I'm reading up on Kalman filtering at the moment. In particular, I'm interested in using the "extended" and "unscented" variants for IMU sensor fusion and calibration.
In A comparison of unscented and extended Kalman filtering for estimating quaternion motion, quaternions are used to represent 3d rotation.
I understand unit quaternions can be used to represent a 3d rotation. They suit for representing absolute attitude (a rotation from a universal reference), relative rotation, or angular velocity (a rotation representing rate per second, or some other fixed time period).

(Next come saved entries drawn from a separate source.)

-- ==== Sys2Proof/Machine/CtrlOps.lean ====
section
/-! DEFINITION. The frame of a CTRL operation: its descriptor, its records in order, results written back, its completion
(R154, R155, R481, R482).
Log entries 40. -/

namespace Sys2Proof.Machine

open Sys2Proof

/-- Status codes of R463 and R327 that CTRL operations use. -/
def stLocalAccess : Nat := 0x10
def stLocalPoison : Nat := 0x11
def stTableFull : Nat := 0x40
def stExists : Nat := 0x41
def stNotFound : Nat := 0x42
def stNotMaster : Nat := 0x43
def stNoResource : Nat := 0x44
def stBusy : Nat := 0x45

/-- What one record comes to: applied, with bytes written back at an offset of the record, or a failing status. -/
inductive RecRes where
  | ok (s : State) (back : Option (Nat × Bytes))
  | fail (s : State) (status : Nat)

/-- The fields of a CTRL descriptor (R481). -/
def ctrlArg (d : Bytes) : Nat := leAt d 8 4
def ctrlAddr (d : Bytes) : Nat := leAt d 16 8
def ctrlLen (d : Bytes) : Nat := leAt d 24 4

/-- The completion of a CTRL descriptor (R481). -/
def ctrlEnd (s : State) (r k : Nat) (d : Bytes) (status applied : Nat) : State :=
  finishDesc s r k d status ([0, 0] ++ leBytes 2 applied)

/-- R155: records applied in order, up to the first that fails: the state, the records applied, the status. -/
def ctrlRecs (f : State → Bytes → RecRes) (r addr stride : Nat) (n : Nat) (s : State) (data : Bytes) (done : Nat) :
    State × Nat × Nat :=
  match n with
  | 0 => (s, done, stSuccess)
  | n + 1 =>
    match f s (slice data 0 stride) with
    | .fail s st => (s, done, st)
    | .ok s back =>
      let s := match back with
        | some (off, b) => ringWrite s r (addr + done * stride + off) b
        | none => s
      ctrlRecs f r addr stride n s (data.drop stride) (done + 1)

/-- R482: a record size rounded up to a multiple of 32 bytes. -/
def ctrlStride (size : Nat) : Nat := ceilDiv size 32 * 32

/-- A CTRL operation with records of `size` bytes: `early` names a status that ends it before any record is read. `x` is
what the read of the records brought. -/
def ctrlRun (s : State) (r op size : Nat) (x : RdRes) (early : State → Nat → Option Nat)
    (f : Nat → State → Bytes → RecRes) : State :=
  match headOp s r 5 op with
  | none => s
  | some (k, d) =>
    let arg := ctrlArg d
    let n := arg % 65536
    let stride := ctrlStride size
    if n = 0 then ctrlEnd s r k d stMalformed 0
    else
      match early s arg with
      | some st => ctrlEnd (if st = stNotMaster then stkCount s 7 else s) r k d st 0
      | none =>
        if ctrlLen d < n * stride then ctrlEnd s r k d stMalformed 0
        else
          let (go, s) := descRead s r [(ctrlAddr d, n * stride)] x
          if !go then s else
          match x with
          | .ok data =>
            let (s, done, st) := ctrlRecs (f arg) r (ctrlAddr d) stride n s data 0
            let s := if 0x30 ≤ op && op ≤ 0x35 && (st == stMalformed || st == stBusy) then s.inc R.TLY_CNT.COUNT [6] else s
            ctrlEnd (if st = stNotMaster then stkCount s 7 else s) r k d st done
          | .poison _ => ctrlEnd s r k d stLocalPoison 0
          | _ => ctrlEnd s r k d stLocalAccess 0

/-- A CTRL operation without records (R481, R482). -/
def ctrlPlain (s : State) (r op : Nat) (f : State → State) : State :=
  match headOp s r 5 op with
  | none => s
  | some (k, d) => ctrlEnd (f s) r k d stSuccess 0

def noEarly (_ : State) (_ : Nat) : Option Nat := none

/-- INDEX and object of an indexed record. -/
def recIndex (b : Bytes) : Nat := leAt b 0 4
def recObj (b : Bytes) (n : Nat) : Bytes := slice b 32 n

/-- An indexed record whose object replaces entry INDEX, below `lim`. -/
def recPut (lim : Nat) (ok : Bytes → Bool) (n : Nat) (put : State → Nat → Bytes → State) (s : State) (b : Bytes) : RecRes :=
  let v := recObj b n
  if recIndex b ≥ lim || !ok v then .fail s stMalformed else .ok (put s (recIndex b) v) none

end Sys2Proof.Machine
end

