-- ==== Sys2Proof/Machine/NvmeCtl.lean ====
section
/-! DEFINITION. Emulated NVMe controllers: properties, queues, the fetch of commands, admin commands, stop and reset, and the
CTRL operations on namespaces and extents (R395 to R400, R404 to R408).
Log entries 17, 75, 78, 176. -/

namespace Sys2Proof.Machine

open Sys2Proof

/-! ## Fetching -/

/-- Opcodes of R396. -/
def ioOps : List Nat := [0x00, 0x01, 0x02, 0x08, 0x09]
def adminOps : List Nat := [0x00, 0x01, 0x02, 0x04, 0x05, 0x06, 0x08, 0x09, 0x0A, 0x0C]

/-- Whether a controller fetches commands now. -/
def ctlServes (s : State) (k : Nat) : Bool :=
  s.flag R.STG_CFG.EN [] && ctlExists s k && (ctlGet s k).rdy && !(ctlGet s k).cfs && (ctlGet s k).stop == .no
    && (ctlGet s k).shst == 0 && fnLive s (ctlAp s k) 3 && domOn s 154

/-- A command of the controller completed with a status and a result. -/
def nvDone (s : State) (k q : Nat) (b : Bytes) (status result : Nat) : State :=
  ctlComplete s k q (sqeCid b) status result (if q = 0 then 0 else sqeSlba b) (sqeNs b)

/-- R396: the head of queue `y`, number `q`, moves past the command that was read. -/
def nvTaken (s : State) (k q : Nat) (y : NvSq) : State :=
  ctlPut s k { ctlGet s k with sqs := SMap.ins (ctlGet s k).sqs q { y with head := (y.head + 1) % y.size } }

/-- The next command of queue `q` taken: `x` is what the read of its entry brought, `op` the opcode that the row runs. Another
supported opcode waits for its own row; an unsupported one completes with Invalid Command Opcode (R397). -/
def nvFetch (s : State) (k q op : Nat) (x : RdRes) (run : State → Bytes → State) : State :=
  match SMap.find? (ctlGet s k).sqs q with
  | none => s
  | some y =>
    if !ctlServes s k || y.head = y.tail then s
    else
      match x with
      | .ok b =>
        let mine := if q = 0 then adminOps else ioOps
        if sqeOp b ≠ op && mine.contains (sqeOp b) then s
        else
          let (go, s) := ctlFetch s k [(y.addr + 64 * y.head, 64)] x
          if !go then s else
          let s := nvTaken s k q y
          if sqeOp b ≠ op then nvDone s k q b nsBadOpcode 0
          else if sqeFlags b % 4 ≠ 0 || sqeFlags b / 64 ≠ 0 then nvDone s k q b nsBadField 0
          else run s b
      | _ =>
        let (go, s) := ctlFetch s k [(y.addr + 64 * y.head, 64)] x
        if go then ctlMod s k (fun c => { c with cfs := true }) else s

/-- The part of a PRP list that is read first, where a transfer of `len` bytes has one. -/
def listChunks (b : Bytes) (len : Nat) : List (Nat × Nat) :=
  let rest := len - min len (4096 - sqePrp1 b % 4096)
  if rest ≤ 4096 then [] else [(sqePrp2 b, min (8 * ceilDiv rest 4096) (4096 - sqePrp2 b % 4096))]

/-- R56, R439: whether the pages of a transfer of `len` bytes, its PRP list and its command can be reached now. `w` says that the
host's pages are written. -/
def dataReach (s : State) (k q : Nat) (x list : RdRes) (len : Bytes → Nat) (w : Bool) : Bool × State :=
  match x, SMap.find? (ctlGet s k).sqs q with
  | .ok b, some y =>
    if !ctlServes s k || y.head = y.tail then (true, s) else
    match ctlReach s k false ((y.addr + 64 * y.head, 64) :: listChunks b (len b)) with
    | (false, s) => (false, s)
    | (true, s) =>
      match prpOf b (len b) list with
      | .ok pages => ctlReach s k w pages
      | .error _ => (true, s)
  | _, _ => (true, s)

/-- R26: the reads of a transfer's PRP list, and of its pages where the host's data is read. -/
def dataTake (s : State) (k : Nat) (b : Bytes) (len : Nat) (list : RdRes) (data : Option RdRes) : State :=
  let s := hostTake s (ctlAp s k) 3 (ctlInst k) (ctlPasid s k) (listChunks b len) list
  match data, prpOf b len list with
  | some d, .ok pages => hostTake s (ctlAp s k) 3 (ctlInst k) (ctlPasid s k) pages d
  | _, _ => s
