-- ==== Sys2Proof/Machine/DomOps.lean ====
section
/-! DEFINITION. Domains, instances and rings as the mailbox and the resets change them (R455 to R466, R473, R480).
Log entries 86, 87, 88, 90, 92. -/

namespace Sys2Proof.Machine

open Sys2Proof

/-- Mailbox status codes (R463). -/
def mbFwAbsent : Nat := 0x46

def domValid (s : State) (d : Nat) : Bool := s.flag R.DOM_DOMAIN_W0.VALID [d]
def instState (s : State) (i : Nat) : Nat := s.rd R.DOM_INST_W0.STATE [i]

/-- The instances that are not FREE and that `f` names. -/
def instsWhere (s : State) (f : Nat → Bool) : List Nat := (List.range 16384).filter (fun i => instState s i ≠ 0 && f i)

/-- The instances bound to a function (R457). -/
def instsOf (s : State) (a f : Nat) : List Nat :=
  instsWhere s (fun i => s.rd R.DOM_INST_W0.AP [i] == a && s.rd R.DOM_INST_W0.CLASS [i] == f)

/-- The instances of a domain. -/
def instsIn (s : State) (d : Nat) : List Nat := instsWhere s (fun i => s.rd R.DOM_INST_W0.DOMAIN [i] == d)

/-- The global numbers of the rings in existence that `f` names. -/
def ringsWhere (s : State) (f : Nat → Bool) : List Nat := (s.dom.rings.map (·.1)).filter (fun r => ringSt s r ≠ 0 && f r)

/-- R445, R465 step 2: the tags of an instance are orphaned; its requests that HIF has not issued are dropped. -/
def orphanInst (s : State) (i : Nat) : State :=
  let hit (t : Tag) : Tag := if t.inst = some i && t.st == .outstanding then { t with st := .orphaned } else t
  let mine (e : Stalled) : Bool := match e.src with
    | some (.inst j) => j == i
    | some (.store v) => (SMap.get IrqEnt.none s.hif.irq v).inst == i
    | _ => false
  let held := s.hif.held.filter (fun h => h.inst ≠ some i)
  syncTags { s with hif := { s.hif with tags := s.hif.tags.map hit, held := held,
                                           stalled := s.hif.stalled.filter (fun e => !mine e) } } (s.rd R.DOM_INST_W0.AP [i])

/-- R473: a ring ends: unstarted descriptors are dropped, work in flight finishes without completions, the binding of its queue
is released. -/
def destroyRing (s : State) (r : Nat) : State :=
  let gone (q : Req) : Bool := match q with | .desc x _ => x == r | .cpl x _ _ => x == r | .put x _ _ => x == r | _ => false
  let tag (t : Tag) : Tag := if gone t.req then { t with req := .other } else t
  let work (w : Work) : Work := match w.src with | .ring x _ _ => if x = r then { w with src := .stg (2 ^ 64) } else w | _ => w
  let bind (b : Binding) : Binding := if b.ent.ring = r then { b with ent := { b.ent with ring := 262144 } } else b
  let conns := SMap.mapVal (fun (c : Conn) => { c with binds := c.binds.map bind }) s.car.conns
  let kd (x : Destroy) : Destroy := if x.ring = r then { x with ring := 262144 } else x
  let owner := ringOwner s r
  let s := { s with
    hif := { s.hif with tags := s.hif.tags.map tag, held := s.hif.held.filter (fun h => !gone h.req) },
    car := { s.car with works := s.car.works.map work, conns := conns },
    lck := { s.lck with destroys := s.lck.destroys.map kd } }
  let d := ringDomain s r
  let s := s.sub R.DOM_RINGS.RINGS [] 1
  let s := s.sub R.DOM_DOMAIN_W1.RINGS [d] 1
  let s := if owner then s else s.sub R.DOM_INST_W3.RINGS [ringInst s r] 1
  let s := ((((s.wr R.DOM_RING_W0.STATE [r] 0).wr R.DOM_RING_W0.TYPE [r] 0).wr R.DOM_RING_W0.SIZE_LOG2 [r] 0).wr R.DOM_RING_W0.OWNER [r] 0).wr R.DOM_RING_W0.INSTANCE [r] 0
  let s := ((s.wr R.DOM_RING_W1.RING [r] 0).wr R.DOM_RING_W1.ARMED [r] 0).wr R.DOM_RING_W2.CI [r] 0
  let s := ((s.wr R.DOM_RING_W2.CPL_PI [r] 0).wr R.DOM_RING_W3.PI [r] 0).wr R.DOM_RING_W3.CPL_CI [r] 0
  { s with dom := { s.dom with rings := SMap.del s.dom.rings r } }

/-- R465 steps 1 to 5 of a reset or of the first part of a destruction. -/
def resetSteps (s : State) (i : Nat) : State :=
  let s := orphanInst s i
  let s := ctlReset (carCloseInst s i) (8 + i)
  let s := (ringsWhere s (fun r => !ringOwner s r && ringInst s r == i)).foldl destroyRing s
  let b := s.rd R.DOM_INST_W2.IRQ_BASE [i]
  let s := (List.range (s.rd R.DOM_INST_W2.NVEC [i])).foldl (fun s v =>
    irqPut s (b + v) { SMap.get IrqEnt.none s.hif.irq (b + v) with mask := true, pend := false }) s
  (List.range 8).foldl (fun s n => s.wr R.DOM_INST_CNT.COUNT [i, n] 0) s

/-- R464, R465: a reset or destruction of an instance starts, or joins the one in progress. -/
def beginReset (s : State) (i : Nat) (destroy : Bool) : State :=
  let st := instState s i
  if st = 0 || st = 5 then s
  else if st = 4 then (if destroy then s.wr R.DOM_INST_W0.STATE [i] 5 else s)
  else
    let s := resetSteps (s.wr R.DOM_INST_W0.STATE [i] (if destroy then 5 else 4)) i
    if destroy then s else s.inc R.DOM_CNT.COUNT [5]

/-- R465: QUIESCED of a function clears once Bus Master Enable is 1 and no instance has still to pass RESETTING. -/
def unquiesce (s : State) (a f : Nat) : State :=
  if quiesced s a f && busEn s a f && !s.hif.toPass.any (fun p => p.1 == a * 8 + f) then
    let s := s.wr R.HIF_FN_STATUS.QUIESCED [a, f] 0
    if s.rd R.HIF_FN_STATUS.REASON [a, f] = 1 then s.wr R.HIF_FN_STATUS.REASON [a, f] (if inD3 s a f then 2 else 0) else s
  else s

However, this papers discuss using Runge-Kutta integration, specifically RK4. It uses RK4 with the quaternions but doesn't seem to furnish details of what this involves or why it is necessary. Here's the part of the paper that mentions it…
Given the state vector at step k − 1, we first perform the prediction step by finding the a priori state estimate xˆ−k by integrating equation 1 [f = dq/dt = qω/2] through time by ∆t (i.e., 1.0 divided by the current sampling rate) using a 4th Order Runge-Kutta scheme.
I've encountered Runge Kutta before for integrating positions in kinematics. I don't really understand how or why it would be needed here.
My naive approach would be to simply multiply the existing attitude q by the angular velocity ω to get the expected new q – I don't see why numerical integration is necessary here? Perhaps it's to "scale" the unit time ω to the change that occurs in in ∆t, but surely that can be done very simply by directly manipulating of ω (raising it to fractional power ∆t)?